Мы с Санькой, держась с двух сторон за оброть, повели Ястреба к реке. Он спускался по каменистому бычку, опасливо расставлял передние ноги скамейкой, тормозил себя изношенными, продырявленными гвоздьем копытами. В воду забрел, остановился, тронул дряблыми губами отражение в воде, будто поцеловался с таким же старым пегим конем.
Мы брызгали на него водой. Конь передернулся кожей на спине и, громко бухая копытами по камням, удало мотая бородатой головой, побрел вглубь, мы за ним, охая, держась за гриву и за хвост, тащились. Выбрел Ястреб на галечный мысок, остановился по брюхо в воде и отдался на волю течения.
Мы скребли голиком прогнутую, трудовыми мозолями покрытую спину, шею, грудь. Ястреб подрагивал кожей в радостной истоме, переступал ногами и даже пробовал играть, хватал нас отвислой губой за воротники.
— Н-не балуй! — громко кричали мы. Но Ястреб не слушался, да мы и не ждали, чтоб он слушался, орали просто так, по привычке, на конягу.
На спину коню норовили сесть плишки, чтобы склевать роящихся на потертостях конской кожи мух либо слепня-кровососа сцапать, припаявшегося к крупу лошади.
На бычке стоял дед в выпущенной рубахе, босой.

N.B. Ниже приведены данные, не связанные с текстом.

/-! ### `Mach.updRegion` -/

@[simp] theorem Mach.updRegion_cyc (r : Nat) (f : Region → Region) : (m.updRegion r f).cyc = m.cyc := rfl
@[simp] theorem Mach.updRegion_dieOff (r : Nat) (f : Region → Region) : (m.updRegion r f).dieOff = m.dieOff := rfl
@[simp] theorem Mach.updRegion_wsPhase (r : Nat) (f : Region → Region) : (m.updRegion r f).wsPhase = m.wsPhase := rfl
@[simp] theorem Mach.updRegion_agenda (r : Nat) (f : Region → Region) : (m.updRegion r f).agenda = m.agenda := rfl
@[simp] theorem Mach.updRegion_focus (r : Nat) (f : Region → Region) : (m.updRegion r f).focus = m.focus := rfl
@[simp] theorem Mach.updRegion_free (r : Nat) (f : Region → Region) : (m.updRegion r f).free = m.free := rfl
@[simp] theorem Mach.updRegion_fresh (r : Nat) (f : Region → Region) : (m.updRegion r f).fresh = m.fresh := rfl
@[simp] theorem Mach.updRegion_round (r : Nat) (f : Region → Region) : (m.updRegion r f).round = m.round := rfl
@[simp] theorem Mach.updRegion_mem (r : Nat) (f : Region → Region) : (m.updRegion r f).mem = m.mem := rfl
@[simp] theorem Mach.updRegion_tags (r : Nat) (f : Region → Region) : (m.updRegion r f).tags = m.tags := rfl
@[simp] theorem Mach.updRegion_scr (r : Nat) (f : Region → Region) : (m.updRegion r f).scr = m.scr := rfl
@[simp] theorem Mach.updRegion_gran (r : Nat) (f : Region → Region) : (m.updRegion r f).gran = m.gran := rfl
@[simp] theorem Mach.updRegion_regs (r : Nat) (f : Region → Region) : (m.updRegion r f).regs = m.regs := rfl
@[simp] theorem Mach.updRegion_lats (r : Nat) (f : Region → Region) : (m.updRegion r f).lats = m.lats := rfl
@[simp] theorem Mach.updRegion_acc (r : Nat) (f : Region → Region) : (m.updRegion r f).acc = m.acc := rfl
@[simp] theorem Mach.updRegion_scale (r : Nat) (f : Region → Region) : (m.updRegion r f).scale = m.scale := rfl
@[simp] theorem Mach.updRegion_gens (r : Nat) (f : Region → Region) : (m.updRegion r f).gens = m.gens := rfl
@[simp] theorem Mach.updRegion_hgens (r : Nat) (f : Region → Region) : (m.updRegion r f).hgens = m.hgens := rfl
@[simp] theorem Mach.updRegion_poison (r : Nat) (f : Region → Region) : (m.updRegion r f).poison = m.poison := rfl
@[simp] theorem Mach.updRegion_regErr (r : Nat) (f : Region → Region) : (m.updRegion r f).regErr = m.regErr := rfl
@[simp] theorem Mach.updRegion_latErr (r : Nat) (f : Region → Region) : (m.updRegion r f).latErr = m.latErr := rfl
@[simp] theorem Mach.updRegion_accErr (r : Nat) (f : Region → Region) : (m.updRegion r f).accErr = m.accErr := rfl
@[simp] theorem Mach.updRegion_scaleErr (r : Nat) (f : Region → Region) : (m.updRegion r f).scaleErr = m.scaleErr := rfl
@[simp] theorem Mach.updRegion_bufs (r : Nat) (f : Region → Region) : (m.updRegion r f).bufs = m.bufs := rfl
@[simp] theorem Mach.updRegion_copies (r : Nat) (f : Region → Region) : (m.updRegion r f).copies = m.copies := rfl
@[simp] theorem Mach.updRegion_blocks (r : Nat) (f : Region → Region) : (m.updRegion r f).blocks = m.blocks := rfl
@[simp] theorem Mach.updRegion_marks (r : Nat) (f : Region → Region) : (m.updRegion r f).marks = m.marks := rfl
@[simp] theorem Mach.updRegion_hist (r : Nat) (f : Region → Region) : (m.updRegion r f).hist = m.hist := rfl
@[simp] theorem Mach.updRegion_away (r : Nat) (f : Region → Region) : (m.updRegion r f).away = m.away := rfl
@[simp] theorem Mach.updRegion_tlb (r : Nat) (f : Region → Region) : (m.updRegion r f).tlb = m.tlb := rfl
@[simp] theorem Mach.updRegion_missq (r : Nat) (f : Region → Region) : (m.updRegion r f).missq = m.missq := rfl
@[simp] theorem Mach.updRegion_icache (r : Nat) (f : Region → Region) : (m.updRegion r f).icache = m.icache := rfl
@[simp] theorem Mach.updRegion_pcache (r : Nat) (f : Region → Region) : (m.updRegion r f).pcache = m.pcache := rfl
@[simp] theorem Mach.updRegion_ways (r : Nat) (f : Region → Region) : (m.updRegion r f).ways = m.ways := rfl
@[simp] theorem Mach.updRegion_delayed (r : Nat) (f : Region → Region) : (m.updRegion r f).delayed = m.delayed := rfl
@[simp] theorem Mach.updRegion_launches (r : Nat) (f : Region → Region) : (m.updRegion r f).launches = m.launches := rfl
@[simp] theorem Mach.updRegion_clusters (r : Nat) (f : Region → Region) : (m.updRegion r f).clusters = m.clusters := rfl
@[simp] theorem Mach.updRegion_teams (r : Nat) (f : Region → Region) : (m.updRegion r f).teams = m.teams := rfl
@[simp] theorem Mach.updRegion_groups (r : Nat) (f : Region → Region) : (m.updRegion r f).groups = m.groups := rfl
@[simp] theorem Mach.updRegion_fibres (r : Nat) (f : Region → Region) : (m.updRegion r f).fibres = m.fibres := rfl
@[simp] theorem Mach.updRegion_outst (r : Nat) (f : Region → Region) : (m.updRegion r f).outst = m.outst := rfl
@[simp] theorem Mach.updRegion_ports (r : Nat) (f : Region → Region) : (m.updRegion r f).ports = m.ports := rfl
@[simp] theorem Mach.updRegion_pairs (r : Nat) (f : Region → Region) : (m.updRegion r f).pairs = m.pairs := rfl
@[simp] theorem Mach.updRegion_lastq (r : Nat) (f : Region → Region) : (m.updRegion r f).lastq = m.lastq := rfl
@[simp] theorem Mach.updRegion_ops (r : Nat) (f : Region → Region) : (m.updRegion r f).ops = m.ops := rfl
@[simp] theorem Mach.updRegion_rings (r : Nat) (f : Region → Region) : (m.updRegion r f).rings = m.rings := rfl
@[simp] theorem Mach.updRegion_colls (r : Nat) (f : Region → Region) : (m.updRegion r f).colls = m.colls := rfl
@[simp] theorem Mach.updRegion_net (r : Nat) (f : Region → Region) : (m.updRegion r f).net = m.net := rfl
@[simp] theorem Mach.updRegion_fabPend (r : Nat) (f : Region → Region) : (m.updRegion r f).fabPend = m.fabPend := rfl
@[simp] theorem Mach.updRegion_vows (r : Nat) (f : Region → Region) : (m.updRegion r f).vows = m.vows := rfl
@[simp] theorem Mach.updRegion_hreqs (r : Nat) (f : Region → Region) : (m.updRegion r f).hreqs = m.hreqs := rfl
@[simp] theorem Mach.updRegion_tokens (r : Nat) (f : Region → Region) : (m.updRegion r f).tokens = m.tokens := rfl
@[simp] theorem Mach.updRegion_prefixed (r : Nat) (f : Region → Region) : (m.updRegion r f).prefixed = m.prefixed := rfl
@[simp] theorem Mach.updRegion_late (r : Nat) (f : Region → Region) : (m.updRegion r f).late = m.late := rfl
@[simp] theorem Mach.updRegion_inb (r : Nat) (f : Region → Region) : (m.updRegion r f).inb = m.inb := rfl
@[simp] theorem Mach.updRegion_serves (r : Nat) (f : Region → Region) : (m.updRegion r f).serves = m.serves := rfl
@[simp] theorem Mach.updRegion_parked (r : Nat) (f : Region → Region) : (m.updRegion r f).parked = m.parked := rfl
@[simp] theorem Mach.updRegion_hents (r : Nat) (f : Region → Region) : (m.updRegion r f).hents = m.hents := rfl
@[simp] theorem Mach.updRegion_invq (r : Nat) (f : Region → Region) : (m.updRegion r f).invq = m.invq := rfl
@[simp] theorem Mach.updRegion_regions (r : Nat) (f : Region → Region) : (m.updRegion r f).regions = m.regions.map (fun x => if x.r = r then f x else x) := rfl
@[simp] theorem Mach.updRegion_driftSent (r : Nat) (f : Region → Region) : (m.updRegion r f).driftSent = m.driftSent := rfl
@[simp] theorem Mach.updRegion_snaps (r : Nat) (f : Region → Region) : (m.updRegion r f).snaps = m.snaps := rfl
@[simp] theorem Mach.updRegion_cycSnap (r : Nat) (f : Region → Region) : (m.updRegion r f).cycSnap = m.cycSnap := rfl
@[simp] theorem Mach.updRegion_queues (r : Nat) (f : Region → Region) : (m.updRegion r f).queues = m.queues := rfl
@[simp] theorem Mach.updRegion_dev (r : Nat) (f : Region → Region) : (m.updRegion r f).dev = m.dev := rfl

Ветерок трепал его волосы, шевелил бороду, полоскал расстегнутую рубаху на выпуклой, раздвоенной груди. И напоминал дед российского богатыря во времена похода, сделавшего передышку, — остановился богатырь озреть родную землю, подышать ее целительным воздухом.
Хорошо-то как! Ястреб купается. Дед на каменном бычке стоит, забылся, лето в шуме, суете, в нескучных хлопотах подкатило. Каждая пичуга, каждая мошка, блошка, муравьишко заняты делом; Ягоды вот-вот пойдут, грибы. Огурцы скоро нальются, картошки подкапывать начнут, там и другая огородина поспеет на стол, там и хлеб зашуршит спелым колосом — страда подойдет. Можно жить на этом свете! И шут с ним, со штанами и с сапогами тоже. Наживу еще. Заработаю.
Ангел-хранитель
В тридцать третьем году наше село придавило голодом. Замолкли песни, заглохли свадьбы и гулянки, притихли собаки, не стало голубей. Шумные ватаги ребятишек не сыпались на санках с яра, скотина во дворах ревела под ножом, кони начали падать среди улиц. Сразу захмурели и вроде бы состарились дома. Углы у них были, как челюсти у голодных людей, сухи и костлявы.
Кто как, кто чем добывал в эту пору пропитание. Охотники мяли снега в тайге, отыскивали диких коз, сохатых, маралов, медвежьи берлоги. Но снега в ту зиму были глубокие. Кроме того, есть поверье, будто людская беда чуется и зверьем, якобы отходит зверь дальше в тайгу, в неприступные горы, словом, голод гонит и волка из колка.
Удачливый человек Александр Ярославцев все же добыл медведя. Братья Верехтины и Саламатин-старик привезли коз. Поделились охотники с соседями чем могли, но у каждого своя семья, родни и друзей не перечесть.
Город всегда был бедой и выручкой нашего села. Он потреблял сельскую продукцию: дрова, молоко, мясо, рыбу, овощи, ягоды. Он одевал и спаивал. Он был гостеприимен, пока получал из деревни что ему надо было. С пустыми руками и с порожними подводами город встречал мужиков неохотно. Он и сам был голоден, этот большой и теперь неприветливый город.
В тот год, именно в тот год, безлошадный и голодный, появились на зимнике мужики и бабы с котомками, понесли барахло и золотишко, у кого оно было, на мену, в «Торгсин».